# Estimating image distance in lens and mirror

1. Jul 9, 2010

### ShineyPenny

I'm having difficulty understanding how to estimate the location of an image in a lens/mirror.

I tried understanding it by going off the books question/answer section:
"A spherical concave lens has a focal length of 16 cm, and an object is placed 8 cm from the lens." It says the answer is 6.0 cm.

What formula is being used, I cannot figure out how they got 6 cm? All I see in the book for formulas is f=R/2 and R=2f.

I'm confused :(

2. Jul 9, 2010

### Staff: Mentor

For a lens, it's usually called the "thin lens equation", sometimes with "Gaussian" in front of it. Your textbook surely has it. Try the index at the end of the book.

The two formulas you named, give the focal length of a mirror with radius R. There's a similar (but a bit more complicated) formula for the focal length of a lens, which is usually called the "lensmaker's equation." But you don't need that for this problem.

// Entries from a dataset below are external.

/-- Whether an inbound window's MXL range meets that of another inbound window (R218). -/
def State.mxlOverlap (s : State) (k : Nat) (w : Win) : Bool :=
  w.dir == .inbound && s.windows.any fun o => o.1 != k && o.2.dir == .inbound && rangesMeet w.base w.extent o.2.base o.2.extent

/-- Whether a window's Parene range meets one that R218 keeps apart from it. -/
def State.pareneOverlap (s : State) (k : Nat) (w : Win) : Bool :=
  s.windows.any fun o => o.1 != k && (w.dir == .outbound || o.2.dir == .outbound) && o.2.port = w.port && o.2.io == w.io &&
    rangesMeet w.pbase (2 ^ w.size) o.2.pbase (2 ^ o.2.size)

/-- The first field of a defining WIN at fault (R67, R68, R218, R448). -/
def State.winFault (s : State) (f : FmtS) (a b : Data) : Option (Reg × Nat) :=
  let w := winOf a b
  let k := bitsAt b 24 8
  let wide := bitsAt b 40 2 != 3
  let dirOk := bitsAt b 52 2 != 3
  firstFault
    [(w.sizeOk && wide && (w.base % w.extent != 0 || decide (2 ^ 48 < w.base + w.extent) || (dirOk && s.mxlOverlap k w)),
        f.wa, 0),
     (bitsAt a 48 16 != 0, f.wa, 48),
     (w.sizeOk && (w.pbase % 2 ^ w.size != 0 || (w.io && decide (0x10000 < w.pbase + 2 ^ w.size)) ||
        (wide && dirOk && s.pareneOverlap k w)), f.wb, 0),
     (!w.sizeOk, f.wb, 32),
     (!wide || (w.hold && w.width != .pack4), f.wb, 40),
     (bitsAt b 42 2 == 3, f.wb, 42),
     (w.ewa == 3, f.wb, 47),
     (w.jrnl && bitsAt b 52 2 == 2, f.wb, 49),
     (w.hold && bitsAt b 52 2 == 2, f.wb, 50),
     (w.pairAtomic && bitsAt b 52 2 == 1, f.wb, 51),
     (!dirOk, f.wb, 52)]

/-- WIN in force (R68, R217). -/
def State.setWin (s : State) (a b : Data) : State :=
  if winCloses b then { s with windows := adel (bitsAt b 24 8) s.windows }
  else { s with windows := aset (bitsAt b 24 8) (winOf a b) s.windows }

/-- WIN WA, WB. -/
def winSetup (t : Thread) (f : FmtS) (s : State) : State :=
  setup t 0x3B f [f.wa, f.wb] (!operandsOnly f) (fun s => s.winAbsent (dataOf (s.reg t f.wb))) (fun s =>
    let a := dataOf (s.reg t f.wa)
    let b := dataOf (s.reg t f.wb)
    Issued.orField (if winCloses b then none else s.winFault f a b) (.done (s.setWin a b))) s

/-! ### ROUTE (Table 3.14, R237, R240, R242, R243) -/

/-- The key of the route that WA names. -/
def routeOf (a : Data) : Nat := routeKey (Fin.ofNat 4 (bitsAt a 3 2)) (bitsAt a 0 3) (bitsAt a 5 1)

/-- ABSENT_UNIT of a ROUTE (R237, R449; log 32). -/
def State.routeAbsent (s : State) (a : Data) : Option (BitVec 6 × Data) :=
  if !s.hasPb (bitsAt a 3 2) then some (absentUnit .parene (bitsAt a 3 2))
  else if !s.hasMx (bitsAt a 6 1) then some (absentUnit .mxt 1)
  else none

/-- Whether the delivery word of a LOCAL route is valid (R240). -/
def State.deliveryOk (s : State) (b : Data) : Bool :=
  bitsAt b 26 22 == 0 && bitsAt b 0 3 == 0 && !s.pageExec (bitsAt b 0 26 / 4096)

/-- The first field of a ROUTE at fault (R237, R448; log 32). -/
def State.routeFault (s : State) (f : FmtS) (a b : Data) : Option (Reg × Nat) :=
  let dir := bitsAt a 5 1
  let local_ := a.getLsbD 16
  let k := routeOf a
  let other := routeKey (Fin.ofNat 4 (bitsAt a 3 2)) (bitsAt a 0 3) (1 - dir)
  firstFault
    [(bitsAt a 0 3 == 0 || (a.getLsbD 15 && (aget other s.routes).isSome), f.wa, 0),
     (local_ && dir == 1, f.wa, 5),
     ((dir == 1 && (bitsAt b 0 3 != 0 || s.routes.any fun r => r.1 != k && r.1 % 2 == 1 && r.2.addr == b.extractLsb' 0 48)) ||
        (local_ && dir == 0 && !s.deliveryOk b), f.wb, 0)]

/-- A level released and its record cleared, as when a DIR = 1 route is removed or replaced (R242, R243). -/
def Pb.releaseLevel (level : Nat) (b : Pb) : Pb :=
  { b with irqDrive := setBit b.irqDrive level false, irqRec := setBit b.irqRec level false,
           pins := { b.pins with irqLow := setBit b.pins.irqLow level false } }

/-- ROUTE in force (R237, R242). -/
def State.setRoute (s : State) (a b : Data) : State :=
  let k := routeOf a
  let s := if k % 2 = 1 && (aget k s.routes).isSome then s.modPb (Fin.ofNat 4 (bitsAt a 3 2)) (Pb.releaseLevel (bitsAt a 0 3)) else s
  if a.getLsbD 15 then
    let r : Route := { mxport := Fin.ofNat 2 (bitsAt a 6 1), vector := a.extractLsb' 7 8, isLocal := a.getLsbD 16,
                       addr := b.extractLsb' 0 48 }
    { s with routes := aset k r s.routes }
  else { s with routes := adel k s.routes }

/-- ROUTE WA, WB. -/
def routeSetup (t : Thread) (f : FmtS) (s : State) : State :=
  setup t 0x3C f [f.wa, f.wb] (!operandsOnly f) (fun s => s.routeAbsent (dataOf (s.reg t f.wa))) (fun s =>
    let a := dataOf (s.reg t f.wa)
    let b := dataOf (s.reg t f.wb)
    Issued.orField (s.routeFault f a b) (.done (s.setRoute a b).wake)) s

/-! ### ADMIT (Table 3.15, R253) -/

/-- Whether ADMIT makes the class undefined (R253). -/
def admitUndefines (b : Data) : Bool := bitsAt b 0 16 == 0 && bitsAt b 16 8 == 0

/-- ABSENT_UNIT of an ADMIT (R449). -/
def State.admitAbsent (s : State) (a : Data) : Option (BitVec 6 × Data) :=
  if s.hasPb (bitsAt a 0 2) then none else some (absentUnit .weir (bitsAt a 0 2))

/-- The first field of a defining ADMIT at fault (R253, R448). -/
def admitFault (f : FmtS) (a b : Data) : Option (Reg × Nat) :=
  firstFault [(2 ≤ bitsAt a 5 2, f.wa, 5), (bitsAt b 16 8 == 0, f.wb, 0), (bitsAt b 24 16 == 0, f.wb, 24)]

/-- The class that ADMIT defines, its bucket at DEPTH (R253). -/
def classOfOperands (a b : Data) : WeirClass :=
  { refuse := bitsAt a 5 2 == 1, deny := a.getLsbD 7, prio := a.extractLsb' 8 3, origin := a.extractLsb' 11 4,
    anyOrigin := a.getLsbD 15, minTrust := a.extractLsb' 16 2, rate := b.extractLsb' 0 16, depth := b.extractLsb' 16 8,
    hintCap := b.extractLsb' 24 16, bucket := 1000 * bitsAt b 16 8 }

/-- ADMIT in force (R253). -/
def State.setClass (s : State) (a b : Data) : State :=
  s.modPb (Fin.ofNat 4 (bitsAt a 0 2)) fun p =>
    { p with classes := p.classes.set (Fin.ofNat 8 (bitsAt a 2 3)) (if admitUndefines b then none else some (classOfOperands a b)) }

/-- ADMIT WA, WB. -/
def admitSetup (t : Thread) (f : FmtS) (s : State) : State :=
  setup t 0x3D f [f.wa, f.wb] (!operandsOnly f) (fun s => s.admitAbsent (dataOf (s.reg t f.wa))) (fun s =>
    let a := dataOf (s.reg t f.wa)
    let b := dataOf (s.reg t f.wb)
    Issued.orField (if admitUndefines b then none else admitFault f a b) (.done (s.setClass a b))) s

/-! ### LEVRULE (Table 14.5, R364) -/

/-- ABSENT_UNIT of a LEVRULE (R364, R449). -/
def State.levruleAbsent (s : State) (a : Data) : Option (BitVec 6 × Data) :=
  if a.getLsbD 5 && a.getLsbD 7 && !s.hasMx 1 then some (absentUnit .mxt 1) else none

/-- The first field of a defining LEVRULE at fault (R364, R448). -/
def levruleFault (f : FmtS) (a b : Data) : Option (Reg × Nat) :=
  firstFault [(bitsAt a 6 2 == 0, f.wa, 6), (bitsAt b 16 16 < bitsAt b 0 16, f.wb, 0)]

Oh, and either you left out a minus sign, or the book has a typographical error, or it's being deliberately sneaky. A concave lens has a negative focal length, not positive.

3. Jul 9, 2010

### ShineyPenny

OK, I believe I have it after running a search for it...it's actually not in the book :(

Is the equation:

(1/Object Distance)+(1/Focal Length) = (1/image location)
(1/45) + (1/36) = .05; then (1/.05) = 5.999

This is it? I'm just making sure :)

4. Jul 9, 2010

### Staff: Mentor

It's actually usually written as

$$\frac{1}{o} + \frac {1}{i} = \frac {1}{f}$$

where o, i and f are object distance, image distance and focal length. Some books use s and s', or p and q, instead of o and i.

Why are you using 45 and 36 for object distance and focal length, when your original problem had 8 and 16? (actually -16 because it has to be negative as I said before)

5. Jul 10, 2010

### ShineyPenny

I have no idea where 45 and 16 came from, sorry it was a long night

I input (1/8o) + (1/-16i) = .0625f, then go (1/.0625f) and come out with 16.

Either I'm missing something big, or I haven't drank enough coffee this morning. I even plugged the numbers into this website (http://www.photonics.byu.edu/Thin_Lens_Calc.phtml) and it's not coming up with 6 cm for the image location.

Sorry, I'm not a math person but I'm trying to grasp this

6. Jul 10, 2010

### ShineyPenny

OK

I have figured it out, the book is wrong and it was verified by the professor :)

I inputted: (1/16f) + (1/8o) = .1875, then (1/.1875)= 5.33.

They did not use a negative sign.

Thank you! =)